= TASK DETAILS =
Please write out each entry exactly as it appears.

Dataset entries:
• • •

-- ==== Sys2Proof/Tests/Slice0.lean ====
section
/-! SUPPORT. Tests/Slice0.lean: the model's own tests. Words, operands and expected values are those of
95_test_vectors.md (S1 to S8, V1.1 to V6.9, P1 to P5) or written out from the tables of 30_encoding.md; the witnesses
at the end show that the hypotheses of every statement can be met, clause by clause. -/

namespace Sys2Proof.Tests

-- one theorem after another, so that the package as one text compiles in few threads
set_option Elab.async false

open Sys2Proof.Machine

/-! ## Helpers -/

/-- What a next state holds, none where there is no next state. -/
def peek {α : Type} (r : Result) (f : State → α) : Option α :=
  match r with
  | .next t => some (f t)
  | .fault _ => none
  | .refused _ => none

/-- What the decoder reads. -/
def decoded (ws : List Word) : Option Instr :=
  match decodeOp ws with
  | .ok i => some i
  | .error _ => none

/-- Why the decoder rejects. -/
def rejected (ws : List Word) : Option Reject :=
  match decodeOp ws with
  | .ok _ => none
  | .error e => some e

/-- The responses after one step on words presented at a port, from reset. -/
def answers (p : Port) (ws : List Word) : Option (List Response) :=
  peek (step { State.reset with inq := [.op p ws] }) fun t => t.out.rsq

/-- A bare status at a port. -/
def bare (p : Port) (st : Status) : Response := ⟨p, none, st, [], []⟩

/-- RUNNING with RDS V1. -/
def running : State :=
  { State.reset with eng := { State.reset.eng with run := .running }, cr := { State.reset.cr with rdsMode := .v1 } }

/-- The same with PI 0x1234 tracked. -/
def tracked : State := { running with rds := { running.rds with pi := some 0x1234#16 } }

/-- A seek in progress at 98.2 MHz over the FM band. -/
def seeking : State :=
  { running with
    eng := { running.eng with
      freq := 98200000#32, seekActive := true, timerArmed := true, seekPre := 98100000#32, seekMin := 87500000#32,
      seekMax := 108000000#32, seekStep := 100000#32, seekToken := 7#32 }
    scan := { running.scan with scanning := true, threshold := .rat 0, token := 7#32 } }

/-- A ring buffer of eight samples with two frames in it, wrapping at the end (V5.2). -/
def wrapped : State :=
  { State.reset with
    params := { State.reset.params with arbCap := 8 }
    arb := ⟨[(0, .rat 7), (1, .rat 8), (6, .rat 5), (7, .rat 6)], 6, 2, 4, [.idle, .blocked 9#32]⟩ }

/-- The parameters of program P4, with both filters of length 2. -/
def p4 : Config :=
  { inputRate := 280000, fmRate := 140000, audioRate := 70000, hIn := [.rat (1/2), .rat (1/2)],
    hAud := [.rat (1/2), .rat (1/2)], deltaF := .prod (.rat 35000) (.recip .pi), arbCap := 8 }

/-- Program P4 before the second half of step 6: mono, the previous FM-rate sample `(1, 0)`. -/
def p4Mid : State :=
  { State.resetOf p4 with
    eng := { (State.resetOf p4).eng with run := .running }
    cr := { (State.resetOf p4).cr with mode := .mono }
    dem := { (State.resetOf p4).dem with
      inDl := [⟨.rat 0, .rat 1⟩, ⟨.rat 1, .rat 0⟩], inPh := 1, peak := .rat 1, peakCnt := 1,
      zPrev := ⟨.rat 1, .rat 0⟩, audPh := 1 } }

/-! ## WellFormed: each check refuses an ill-formed operation -/

theorem test_wf_seek_infinite : (Instr.seek 0x7F800000#32 0#32 1#32 1#32 1#32 1#32).wellFormed = false := by decide
theorem test_wf_setsquelch_nan : (Instr.setsquelch true 0x7FC00000#32).wellFormed = false := by decide
theorem test_wf_sample_i : (Instr.sample 0xFF800000#32 0#32).wellFormed = false := by decide
theorem test_wf_sample_q : (Instr.sample 0#32 0x7F800001#32).wellFormed = false := by decide
theorem test_wf_scanstart_nan : (Instr.scanstart 0xFFC00000#32 7#32).wellFormed = false := by decide
theorem test_wf_scanfeed_q : (Instr.scanfeed 0#32 0x7F800000#32).wellFormed = false := by decide
theorem test_wf_write_odd : (Instr.write [0#32, 0#32, 0#32]).wellFormed = false := by decide
theorem test_wf_write_nan : (Instr.write [0#32, 0x7FC00000#32]).wellFormed = false := by decide
theorem test_wf_write_long (ws : List Word) (h : ws.length = 65536) : (Instr.write ws).wellFormed = false := by
  simp [Instr.wellFormed, writeWellFormed, h]
theorem test_wf_largest_finite : (Instr.setsquelch false 0x7F7FFFFF#32).wellFormed = true := by decide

• • •

= PROBLEM SOLUTION =
-- ==== Sys2Proof/Tests/Slice0.lean ====
section
/-! SUPPORT. Tests/Slice0.lean: the model's own tests. Words, operands and expected values are those of
95_test_vectors.md (S1 to S8, V1.1 to V6.9, P1 to P5) or written out from the tables of 30_encoding.md; the witnesses
at the end show that the hypotheses of every statement can be met, clause by clause. -/

namespace Sys2Proof.Tests

-- one theorem after another, so that the package as one text compiles in few threads
set_option Elab.async false

open Sys2Proof.Machine

/-! ## Helpers -/

/-- What a next state holds, none where there is no next state. -/
def peek {α : Type} (r : Result) (f : State → α) : Option α :=
  match r with
  | .next t => some (f t)
  | .fault _ => none
  | .refused _ => none

/-- What the decoder reads. -/
def decoded (ws : List Word) : Option Instr :=
  match decodeOp ws with
  | .ok i => some i
  | .error _ => none

/-- Why the decoder rejects. -/
def rejected (ws : List Word) : Option Reject :=
  match decodeOp ws with
  | .ok _ => none
  | .error e => some e

/-- The responses after one step on words presented at a port, from reset. -/
def answers (p : Port) (ws : List Word) : Option (List Response) :=
  peek (step { State.reset with inq := [.op p ws] }) fun t => t.out.rsq

/-- A bare status at a port. -/
def bare (p : Port) (st : Status) : Response := ⟨p, none, st, [], []⟩

/-- RUNNING with RDS V1. -/
def running : State :=
  { State.reset with eng := { State.reset.eng with run := .running }, cr := { State.reset.cr with rdsMode := .v1 } }

/-- The same with PI 0x1234 tracked. -/
def tracked : State := { running with rds := { running.rds with pi := some 0x1234#16 } }

/-- A seek in progress at 98.2 MHz over the FM band. -/
def seeking : State :=
  { running with
    eng := { running.eng with
      freq := 98200000#32, seekActive := true, timerArmed := true, seekPre := 98100000#32, seekMin := 87500000#32,
      seekMax := 108000000#32, seekStep := 100000#32, seekToken := 7#32 }
    scan := { running.scan with scanning := true, threshold := .rat 0, token := 7#32 } }

/-- A ring buffer of eight samples with two frames in it, wrapping at the end (V5.2). -/
def wrapped : State :=
  { State.reset with
    params := { State.reset.params with arbCap := 8 }
    arb := ⟨[(0, .rat 7), (1, .rat 8), (6, .rat 5), (7, .rat 6)], 6, 2, 4, [.idle, .blocked 9#32]⟩ }

/-- The parameters of program P4, with both filters of length 2. -/
def p4 : Config :=
  { inputRate := 280000, fmRate := 140000, audioRate := 70000, hIn := [.rat (1/2), .rat (1/2)],
    hAud := [.rat (1/2), .rat (1/2)], deltaF := .prod (.rat 35000) (.recip .pi), arbCap := 8 }

/-- Program P4 before the second half of step 6: mono, the previous FM-rate sample `(1, 0)`. -/
def p4Mid : State :=
  { State.resetOf p4 with
    eng := { (State.resetOf p4).eng with run := .running }
    cr := { (State.resetOf p4).cr with mode := .mono }
    dem := { (State.resetOf p4).dem with
      inDl := [⟨.rat 0, .rat 1⟩, ⟨.rat 1, .rat 0⟩], inPh := 1, peak := .rat 1, peakCnt := 1,
      zPrev := ⟨.rat 1, .rat 0⟩, audPh := 1 } }

/-! ## WellFormed: each check refuses an ill-formed operation -/

theorem test_wf_seek_infinite : (Instr.seek 0x7F800000#32 0#32 1#32 1#32 1#32 1#32).wellFormed = false := by decide
theorem test_wf_setsquelch_nan : (Instr.setsquelch true 0x7FC00000#32).wellFormed = false := by decide
theorem test_wf_sample_i : (Instr.sample 0xFF800000#32 0#32).wellFormed = false := by decide
theorem test_wf_sample_q : (Instr.sample 0#32 0x7F800001#32).wellFormed = false := by decide
theorem test_wf_scanstart_nan : (Instr.scanstart 0xFFC00000#32 7#32).wellFormed = false := by decide
theorem test_wf_scanfeed_q : (Instr.scanfeed 0#32 0x7F800000#32).wellFormed = false := by decide
theorem test_wf_write_odd : (Instr.write [0#32, 0#32, 0#32]).wellFormed = false := by decide
theorem test_wf_write_nan : (Instr.write [0#32, 0x7FC00000#32]).wellFormed = false := by decide
theorem test_wf_write_long (ws : List Word) (h : ws.length = 65536) : (Instr.write ws).wellFormed = false := by
  simp [Instr.wellFormed, writeWellFormed, h]
theorem test_wf_largest_finite : (Instr.setsquelch false 0x7F7FFFFF#32).wellFormed = true := by decide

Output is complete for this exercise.